Author: Cassie Gasaway
The busy holiday shopping season is here! Are you worried about balancing your personal and professional life around Christmas and New Year’s? We spoke to three retailers to learn how they manage their time, employees and store hours during the holidays. Let’s hear their tips for making it all work.
Coordinate with your team members to make a holiday schedule. Photo Credit: Archery Country
Tyler Vanderkolk, owner of Archery Country in Austin, Texas
Vanderkolk manages five full-time employees and one part-time employee. He works with his staff to grant their holiday vacation requests, but he ends up working the whole season, except when the shop is closed.
“I get everyone together in November to ask about family schedules and plan accordingly,” Vanderkolk said. “Thankfully, my guys aren’t too needy. They get their time and are flexible, but I basically gun through the holiday season because we’re so busy. I bank on taking a week off in February and March to make up for it.
Vanderkolk acknowledges that this is part of owning a business. “That’s the problem with being an entrepreneur,” he said. “You don’t have to ask to take time off, you can leave when you want, but you shouldn’t leave when you’re busy. You need to grind and make money when you can because it’s not always that way.”
Vanderkolk steps out to take family Christmas card photos and similar activities during the holiday season, but said his family knows he’ll be gone most of the time.
“It’s one of those deals where everyone knows what to expect going into the holiday season,” he said. “I have to work to provide for my family, and they understand that. You have to be there when the customer wants to be. They usually procrastinate their Christmas shopping – and I don’t blame them – so our busiest time is the week before Christmas. It really ramps up and you notice it.”
Try to keep your work and personal life separate. Photo Credit: Archery Unlimited
Neal Kiehne, owner of Archery Unlimited LLC in Etna, Wyoming
“As fiscal as the archery business is, we try and stay open with the exception of Christmas and New Year’s Eve and Day,” Kiehne said. “Some folks are already looking forward to time off at Christmas to spend time with their kids and spouse. However, the busy time is a revolving door, so you need to be prepared for it when it comes.”
Kiehne works with his wife and one full-time employee. He said their employee works hard during the holidays, so they make sure she gets time off to spend with her family. Additionally, Kiehne said his family doesn’t live close, so they rarely get together during the holidays. This, he says, is a benefit, as he can be available when his customers need him.
“Owning and operating a successful archery business isn’t for people who feel they need time off (during the holidays),” he said. “When customers want to come to your store, it’s best if you are there. My recommendation for separating the store from your personal life is to make sure you do something other than play with bows. It’s cool to go to tournaments and such, but if all you do is spend time with a bow in your hand, you’ll get sick of it very quickly – no matter how passionate you think you are about it.”

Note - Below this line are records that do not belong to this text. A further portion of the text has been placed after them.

-- ==== Sys2Proof/Machine/View.lean ====
section
/-! DEFINITION. The View Unit's shared transitions: reports of changed cells, claim releases, entry into and exit from MEMBER,
withdrawal, the halt, and the probing state (R12, R16, R17, R103 to R115). -/

namespace Sys2Proof.Machine

/-! ## Reports and claim releases -/

/-- TU's report of a changed cell at a LIVE station: to WU, and to QU, which wakes parked claims when the holder is none
(R12). -/
def report (c : CellNo) (s : State) : State :=
  let s1 := reportToWatches c s
  if (cellAt s1 c).holder = none then wake c s1 else s1

/-- Whether a change of the view's table reaches a cell of this copy: every cell when LIVE, those of known chunks when
PENDING, none otherwise (R6, R11, R17). -/
def copyReaches (s : State) (c : CellNo) : Bool :=
  match s.vu.standing with
  | .live => true
  | .pending => chunkKnown s (chunkOf c)
  | .none | .retained => false

/-- Whether a cell's holder is in a set. -/
def heldBy (gone : Mask) (r : Cell) : Bool :=
  match r.holder with
  | some h => has gone h
  | none => false

/-- A cell's record after a release that picks it or not: the holder set to none, the version one higher; value, flags and
writer as they were (R16, R17). -/
def freedRecord (frees : CellNo → Bool) (s : State) (c : CellNo) : Cell :=
  if frees c then writeHolder (cellAt s c) none else cellAt s c

/-- The claims on every cell that `frees` picks released, at one moment (R16, R17). -/
def freeCells (frees : CellNo → Bool) (s : State) : State :=
  s.setTu { s.tu with cells := bank 128 fun i => freedRecord frees s (BitVec.ofNat 7 i.val) }

/-- Whether a claim release of a set frees a cell (R17). -/
def releaseFrees (gone : Mask) (s : State) (c : CellNo) : Bool := heldBy gone (cellAt s c) && copyReaches s c

/-- The claims of a set of removed stations released, in ascending cell order, each reported at a LIVE station (R17). -/
def releaseClaims (gone : Mask) (s : State) : State :=
  let s1 := freeCells (releaseFrees gone s) s
  if s.vu.standing = .live then (allCells.filter (releaseFrees gone s)).foldl (fun t c => report c t) s1 else s1

/-- The release of a founding on a RETAINED table: every claim but the founder's own, before the table is LIVE (R16). -/
def releaseForFounding (s : State) : State :=
  freeCells (fun c => heldBy (~~~only (own s)) (cellAt s c)) s

/-! ## Entry into and exit from MEMBER -/

/-- Entry into MEMBER, once the standing is LIVE and the view record holds the new view (R104). -/
def enterMember (s : State) : State := watchesOnEntry (enter .member s)

/-- What leaving a view does to QU and WU while the standing and the view record still stand: every request is retired
WITHDRAWN, and from MEMBER every ARMED watch fires LOST (R104, R114, R115). -/
def leaveQueues (s : State) : State :=
  if s.vu.station = .member then watchesOnExit (retireAll s) else retireAll s

/-- VU with its timers, probing state, owed and pending items and frame under judgement cleared (R105, R111, R114,
R115). -/
def quiet (v : Vu) : Vu :=
  { v with
    unanswered := 0
    probeTimer := none
    probeDue := .nothing
    admitTimer := none
    admitExpired := false
    stallTimer := none
    stallOwed := false
    leavePending := false
    judged := none }

/-- LISTENING entered: the count 0, the probe timer stopped, a JOIN due (R105). -/
def enterListening (s : State) : State :=
  enter .listening (s.setVu { quiet s.vu with probeDue := .join })

/-- LISTENING entered at a START, which changes no frame under judgement: one disregarded in HALTED stays so to the end of
its window (R63, R103). -/
def beginListening (s : State) : State :=
  let s1 := enterListening s
  s1.setVu { s1.vu with judged := s.vu.judged }

/-- The standing RETAINED with the epoch of the view as it stands (R7, R9). -/
def retain (s : State) : State :=
  s.setVu { s.vu with standing := .retained, retainedEpoch := s.vu.view.epoch }

/-- The standing NONE, all records at power-on values, all chunks unknown (R7, R8, R9). -/
def discard (s : State) : State :=
  clearTable (s.setVu { s.vu with standing := .none, retainedEpoch := 0 })

/-- The view record emptied (R98). -/
def emptyView (s : State) : State := s.setVu { s.vu with view := .empty }

/-- SU emptied and DEFERRED cleared, as a withdrawal, a HALT and an own LEAVE do (R59, R78, R112). -/
def emptySending (s : State) : State :=
  (s.setSu .empty).setLu { s.lu with deferred := false }

/-- A withdrawal, in the order of R114; outside JOINING and MEMBER it has no effect (R113). -/
def withdraw (s : State) : State :=
  match s.vu.station with
  | .member => enterListening (emptyView (retain (emptySending (leaveQueues s))))
  | .joining => enterListening (emptyView (discard (emptySending (leaveQueues s))))
  | .halted | .listening | .admitting => s

/-! ## The halt -/

/-- LU waiting for the line to be idle, its driver released, with the count of asserted bit times given. The rest of the
frame may still pass (R54, R55, R56, R58). The check register stays as it is, until the next start bit (R169; DESIGN CHOICE, log
entry 22). -/
def giveUpLine (run : Nat) (l : Lu) : Lu :=
  { l with mode := .waitIdle, driver := .released, asserted := true, idleCount := 0, assertedCount := run }

/-- LU at a HALT: the driver released at once and DEFERRED cleared; a frame being sent is stopped, and one being received
is tracked on with nothing handed to VU; both counts go on as they stand, and the line's level, LINE-STUCK and the check
register are left as they are (R58, R61, section 3.12; log entries 15 and 22). -/
def haltLine (l : Lu) : Lu :=
  match l.mode, l.driver with
  | .sending, _ => { l with driver := .released, deferred := false, mode := .waitIdle }
  | .window, .ownFrame => { l with driver := .released, deferred := false, mode := .waitIdle }
  | .window, _ => { l with driver := .released, deferred := false, mode := .tracking }
  | .receiving, _ => { l with driver := .released, deferred := false, mode := .tracking }
  | .waitIdle, _ => { l with driver := .released, deferred := false }
  | .resting, _ => { l with driver := .released, deferred := false }
  | .tracking, _ => { l with driver := .released, deferred := false }

/-- The standing at a HALT (R7, R115). -/
def haltStanding (s : State) : State :=
  match s.vu.station with
  | .member => retain s
  | .joining | .admitting => discard s
  | .listening | .halted => s

/-- HALTED entered with an empty view record and nothing pending in VU (R115). -/
def enterHalted (s : State) : State :=
  enter .halted (emptyView (s.setVu (quiet s.vu)))

/-- The HALT command's action, taken too when a LEAVE is given up; in HALTED it changes nothing (R91, R115). -/
def haltStation (s : State) : State :=
  if s.vu.station = .halted then s
  else
    let s1 := haltStanding (leaveQueues s)
    enterHalted ((s1.setSu .empty).setLu (haltLine s1.lu))

/-- This station's own complete LEAVE: its claims released, the exit, the standing RETAINED with the epoch from before the
LEAVE, the view record emptied, HALTED (R112). -/
def leaveOwn (s : State) : State :=
  enterHalted (retain (emptySending (leaveQueues (releaseClaims (only (own s)) s))))

/-! ## Probing -/

/-- The probe wait after an unanswered JOIN that brought the count to `n` (R105). -/
def probeWaitAfter (straps : Straps) (n : Nat) : Nat :=
  if n = Config.probeLimit ∧ !straps.fp then Config.probeWaitForbidden else Config.probeWait straps.sn

/-- An unanswered own JOIN (R105). -/
def probeUnanswered (s : State) : State :=
  let n := if s.vu.unanswered < Config.probeLimit then s.vu.unanswered + 1 else s.vu.unanswered
  s.setVu { s.vu with unanswered := n, probeDue := .nothing, probeTimer := some (probeWaitAfter s.hp.straps n) }

/-- An answered own JOIN: ADMITTING, with ADMIT_WAIT running (R105, R118). -/
def probeAnswered (s : State) : State :=
  enter .admitting (s.setVu { quiet s.vu with admitTimer := some Config.admitWait })

/-- A JOIN made due at once: the count 0, the timer stopped, a due FOUND cancelled (R106, R107). -/
def restartProbing (s : State) : State :=
  s.setVu { s.vu with unanswered := 0, probeTimer := none, probeDue := .join }

end Sys2Proof.Machine
end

Strike a balance between being there for your customers and being there for your own family. Photo Credit: Top of Utah
Lance Postma, owner of Top of Utah Archery in Logan, Utah
Postma said he usually has two or three employees to help him juggle his time between work and family, but this year he’s on his own. At the end of the year, one of his employees left for college, and the other went on a service mission. After the coronavirus hit, he never rehired. He closes the shop for all major holidays, including Christmas and New Year’s, but he’s undecided whether he’ll take more time off this year. However, Postma offered this advice to others:
“You have to decide if you want to make the business your life or if you want your life to be about people,” he said. “Customers should understand if you make your life about people, because you’ll be there for them. But they must realize your people and family matter, too. If you’re all about business and the sale, you’re probably not putting enough time into your people or customers. You’ll lose sight of what matters, and it’ll cost you your family and eventually your customers.”
Postma values family time and said taking off on Christmas and New Year’s is essential. He said he sacrificed a lot of his children’s younger years working late. He also said closing on a holiday is a good way to recharge because work is busy and stressful. He communicates these closures with the community to help customers prepare.

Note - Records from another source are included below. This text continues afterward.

-- ==== Sys2Proof/Machine/HostPort.lean ====
section
/-! DEFINITION. The host port: reads and writes of the eight ports and the restarts of their sequences (R19, R134, R145, R154,
R159 to R167). -/

namespace Sys2Proof.Machine

/-! ## The eight ports -/

/-- The ports (R159). -/
inductive Port where
  | request | completion | cell | watch | notice | status | view | control
  deriving DecidableEq, Repr

/-- The port that the address inputs A2 to A0 select (R159). -/
def portAt (address : BitVec 3) : Port :=
  match address.toNat with
  | 0 => .request | 1 => .completion | 2 => .cell | 3 => .watch | 4 => .notice | 5 => .status | 6 => .view
  | _ => .control

/-- The command that a read of a port is (R159). -/
def readOf : Port → Instr
  | .request => .requestRead
  | .completion => .completionRead
  | .cell => .cellRead
  | .watch => .watchRead
  | .notice => .noticeRead
  | .status => .statusRead
  | .view => .viewRead
  | .control => .controlRead

/-- The command that a byte written to WATCH is, after the bytes of its sequence that HP keeps (R161). -/
def watchWriteOf (kept : List Byte) (b : Byte) : Instr :=
  match kept with
  | [] => if b = 0x01 ∨ b = 0x02 then .partialSequenceWrite .watch b else .watchBadFirstByte b
  | first :: rest =>
    if first = 0x02 then .disarm b
    else
      match rest with
      | [watch, cell, test, high, low] =>
        if first = 0x01 then .arm watch cell test (high ++ low) b else .partialSequenceWrite .watch b
      | _ => .partialSequenceWrite .watch b

/-- The command that a byte written to CONTROL is, after the byte of its sequence that HP keeps (R161, R165). -/
def controlWriteOf (kept : List Byte) (b : Byte) : Instr :=
  match kept with
  | [] =>
    if b = 0x01 then .start
    else if b = 0x02 then .halt
    else if b = 0x03 then .leaveCommand
    else if b = 0x04 ∨ b = 0x05 then .partialSequenceWrite .control b
    else .controlBadFirstByte b
  | first :: _ => if first = 0x04 then .cancel b else .mask b

/-- The command that a byte written to a port is, at a station that keeps partial sequences (R159, R160, R161). -/
def writeOf (port : Port) (b : Byte) (s : State) : Instr :=
  match port with
  | .request => .requestWrite b
  | .completion => .sequenceRestart .completion b
  | .cell => .cellIndexWrite b
  | .watch => watchWriteOf s.hp.watchBytes b
  | .notice => .sequenceRestart .notice b
  | .status => .sequenceRestart .status b
  | .view => .sequenceRestart .view b
  | .control => controlWriteOf s.hp.controlBytes b

/-- The command that one access of the host is: an assertion of the write strobe with a byte on the data pins, or of the
read strobe, at the port that the address inputs select (R159). -/
def accessOf (address : BitVec 3) (written : Option Byte) (s : State) : Instr :=
  match written with
  | some b => writeOf (portAt address) b s
  | none => readOf (portAt address)

/-! ## Accesses while the part is held -/

/-- A host read: while the part is held it returns the empty indication and does nothing else (R167, R170); without
supply nothing is said of the byte, which is free (log entry 5). -/
def hostRead (f : State → State) (s : State) : State :=
  if s.power = .off then answer ⟨0, 0⟩ s
  else if held s then answer emptyByte s
  else f s

/-- A host write: while the part is held it is disregarded (R167). -/
def hostWrite (f : State → State) (s : State) : State := if held s then s else f s

/-! ## REQUEST -/

/-- A byte written to REQUEST; the seventh submits the entry (R134). -/
def requestByte (b : Byte) (s : State) : State :=
  let bytes := s.qu.entry ++ [b]
  if bytes.length < 7 then s.setQu { s.qu with entry := bytes }
  else
    let s1 := submit (entryOf bytes) s
    if s1.qu.result = .accepted then refresh s1 else s1

/-- A read of REQUEST: the last admission result; a partial entry is discarded (R134). -/
def readRequest (s : State) : State :=
  answer (whole (admissionCode s.qu.result)) (s.setQu { s.qu with entry := [] })

/-! ## COMPLETION and NOTICE -/

/-- A read of COMPLETION: the next byte of the head record, which its last byte removes (R145). -/
def readCompletion (s : State) : State :=
  match s.qu.completions with
  | [] => answer emptyByte s
  | c :: rest =>
    answer (byteAt (completionBytes c) s.qu.pos.val)
      (s.setQu { s.qu with
        completions := if s.qu.pos = 10 then rest else c :: rest
        pos := s.qu.pos + 1 })

/-- The head notice removed and its watch made FREE, in one act (R154). -/
def takeNotice (n : Notice) (rest : List Notice) (s : State) : State :=
  freeWatch n.watch (s.setWu { s.wu with events := rest })

/-- A read of NOTICE: the next byte of the head notice, which its last byte removes (R154). -/
def readNotice (s : State) : State :=
  match s.wu.events with
  | [] => answer emptyByte s
  | n :: rest =>
    let s1 := if s.wu.pos = 6 then takeNotice n rest s else s
    answer (byteAt (noticeBytes n) s.wu.pos.val) (s1.setWu { s1.wu with pos := s.wu.pos + 1 })

/-! ## CELL -/

/-- The snapshot of a cell: the standing, and the record where the copy shows one (R19). -/
def snapshotOf (s : State) (c : CellNo) : Snapshot :=
  let known := s.vu.standing == .pending && chunkKnown s (chunkOf c)
  let shown := s.vu.standing == .live || s.vu.standing == .retained || known
  ⟨s.vu.standing, known, if shown then cellAt s c else .powerOn⟩

/-- An index written to CELL: its low seven bits name the cell (R19). -/
def latchCell (index : Byte) (s : State) : State :=
  s.setHp { s.hp with cellLatch := some (snapshotOf s (index.truncate 7)), cellPos := 0 }

/-- A read of CELL: the next byte of the snapshot, back to the first after the seventh (R160). -/
def readCell (s : State) : State :=
  match s.hp.cellLatch with
  | none => answer emptyByte s
  | some x => answer (byteAt (snapshotBytes x) s.hp.cellPos.val) (s.setHp { s.hp with cellPos := s.hp.cellPos + 1 })

/-! ## STATUS and VIEW -/

/-- The whole status at one moment (R163). -/
def statusOf (s : State) : Status where
  station := s.vu.station
  standing := s.vu.standing
  retainedEpoch := s.vu.retainedEpoch
  epoch := s.vu.view.epoch
  straps := s.hp.straps
  unanswered := s.vu.unanswered
  leavePending := s.vu.leavePending
  leaveHeld := s.vu.leavePending && leaveHeldBack s
  deferred := s.lu.deferred
  stuck := s.lu.stuck
  statePending := s.wu.statePending
  linePending := s.wu.linePending
  foreign := s.vu.foreign
  queued := s.qu.queue.length
  parked := s.qu.park.length
  completions := s.qu.completions.length
  notices := s.wu.events.length

/-- What the read of the first byte of STATUS clears: STATE, LINE and FOREIGN (R67, R156, R163). -/
def clearSticky (s : State) : State :=
  (s.setWu { s.wu with statePending := false, linePending := false }).setVu { s.vu with foreign := none }

/-- The status that a read of STATUS shows: latched afresh at the first byte (R163). -/
def shownStatus (s : State) : Status :=
  if s.hp.statusPos = 0 then statusOf s else s.hp.statusLatch.getD (statusOf s)

/-- A read of STATUS (R163). -/
def readStatus (s : State) : State :=
  let x := shownStatus s
  let s1 := if s.hp.statusPos = 0 then clearSticky s else s
  answer (byteAt (statusBytes x) s.hp.statusPos.val)
    (s1.setHp { s1.hp with statusLatch := some x, statusPos := s.hp.statusPos + 1 })

/-- The masks that a read of VIEW shows: latched afresh at the first byte (R164). -/
def shownView (s : State) : Mask × Mask :=
  let now := (s.vu.view.full, s.vu.view.joiners)
  if s.hp.viewPos = 0 then now else s.hp.viewLatch.getD now

/-- A read of VIEW (R164). -/
def readView (s : State) : State :=
  let x := shownView s
  answer (byteAt (viewBytes x) s.hp.viewPos.val)
    (s.setHp { s.hp with viewLatch := some x, viewPos := s.hp.viewPos + 1 })

/-- A write to COMPLETION, NOTICE, STATUS or VIEW: the position back at the first byte, the data byte disregarded (R160). -/
def restartSequence (port : RestartPort) (_data : Byte) (s : State) : State :=
  match port with
  | .completion => s.setQu { s.qu with pos := 0 }
  | .notice => s.setWu { s.wu with pos := 0 }
  | .status => s.setHp { s.hp with statusPos := 0 }
  | .view => s.setHp { s.hp with viewPos := 0 }

/-! ## WATCH -/

/-- The bytes that HP keeps of a partial WATCH sequence. -/
def keepWatchBytes (bytes : List Byte) (s : State) : State := s.setHp { s.hp with watchBytes := bytes }

/-- A byte written to WATCH: a first byte other than ARM and DISARM ends its sequence; the 2nd byte of a DISARM and the
7th of an ARM take the command; any other is kept (R161). -/
def watchByte (b : Byte) (s : State) : State :=
  let bytes := s.hp.watchBytes ++ [b]
  let s1 := keepWatchBytes [] s
  if bytes.length = 1 then
    if b = 0x01 ∨ b = 0x02 then keepWatchBytes bytes s else watchResult .badWatch s1
  else if bytes.getD 0 0 = 0x02 then judgeDisarm b s1
  else if bytes.length < 7 then keepWatchBytes bytes s
  else judgeArm (bytes.getD 1 0) (bytes.getD 2 0) (bytes.getD 3 0) (bytes.getD 4 0 ++ bytes.getD 5 0) b s1

/-- A read of WATCH: the last result; a partial command is discarded (R161). -/
def readWatch (s : State) : State := answer (whole (watchResultCode s.wu.result)) (keepWatchBytes [] s)

/-! ## CONTROL -/

/-- The bytes that HP keeps of a partial CONTROL sequence. -/
def keepControlBytes (bytes : List Byte) (s : State) : State := s.setHp { s.hp with controlBytes := bytes }

/-- The last control result (R165). -/
def controlResult (x : ControlResult) (s : State) : State := s.setHp { s.hp with controlResult := x }

/-- START (R103, R165). -/
def takeStart (s : State) : State :=
  if s.vu.station = .halted then controlResult .taken (refresh (beginListening s)) else controlResult .notHalted s

/-- HALT (R115, R165). -/
def takeHalt (s : State) : State := controlResult .taken (haltStation s)

/-- LEAVE (R111, R165). -/
def takeLeave (s : State) : State :=
  if s.vu.station = .member then controlResult .taken (refresh (s.setVu { s.vu with leavePending := true }))
  else controlResult .notMember s

/-- CANCEL (R141, R165). -/
def takeCancel (tag : Byte) (s : State) : State :=
  let r := judgeCancel tag s
  controlResult r.1 (if r.1 = .cancelledNow then refresh r.2 else r.2)

/-- MASK (R157, R165). -/
def takeMask (m : Byte) (s : State) : State :=
  controlResult .taken (s.setWu { s.wu with enables := enablesOf m })

/-- A first byte at CONTROL: a command of one byte, the first of two, or none of the five (R161, R170). -/
def controlFirst (b : Byte) (s : State) : State :=
  if b = 0x01 then takeStart s
  else if b = 0x02 then takeHalt s
  else if b = 0x03 then takeLeave s
  else if b = 0x04 ∨ b = 0x05 then keepControlBytes [b] s
  else controlResult .badCommand s

/-- A byte written to CONTROL: a first byte, or the last byte of the CANCEL or MASK whose first byte is kept (R161, R165). -/
def controlWrite (b : Byte) (s : State) : State :=
  match s.hp.controlBytes with
  | [] => controlFirst b s
  | x :: _ => if x = 0x04 then takeCancel b (keepControlBytes [] s) else takeMask b (keepControlBytes [] s)

/-- A read of CONTROL: the cause and the last result; a partial command is discarded (R161, R166). -/
def readControl (s : State) : State := answer (whole (controlByte s)) (keepControlBytes [] s)

/-! ## Whole commands -/

/-- A byte of a command sequence written by itself (R161). -/
def partialByte (port : PartialPort) (b : Byte) (s : State) : State :=
  match port with
  | .watch => watchByte b s
  | .control => controlWrite b s

/-- A WATCH command written: its bytes that are still to come, in order. -/
def watchCommand (command : List Byte) (s : State) : State :=
  (bytesToWrite s.hp.watchBytes command).foldl (fun t b => watchByte b t) s

/-- A CONTROL command written: its bytes that are still to come, in order. -/
def controlCommand (command : List Byte) (s : State) : State :=
  (bytesToWrite s.hp.controlBytes command).foldl (fun t b => controlWrite b t) s

end Sys2Proof.Machine
end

“I try to help people plan ahead,” he said. “I let them know the days we’re closed by word of mouth, social media marketing and signs on my store. We’re the busiest two weeks before Christmas and the week between Christmas and New Year’s when people bring their equipment in to get it set up. I’ll work all those hours myself, which will be a trick and a challenge, but it will make family time that much more enjoyable and rewarding.”
Strike the Right Balance
All three retailers take Christmas and New Year’s Day off. But they try to work their regular hours the rest of the time to be available for last-minute shoppers. They encourage shop owners to be present in the moment at all times. In other words, if you’re at work, be at work, and when you’re at home, be at home. Running a successful business is about balance, including time at – and away from – your shop. Determine what’s feasible for you. Your business and family both matter, so be honest and communicate expectations to both parties. If you must be at work now, remember to be with your family later – and, of course, enjoy the holiday season.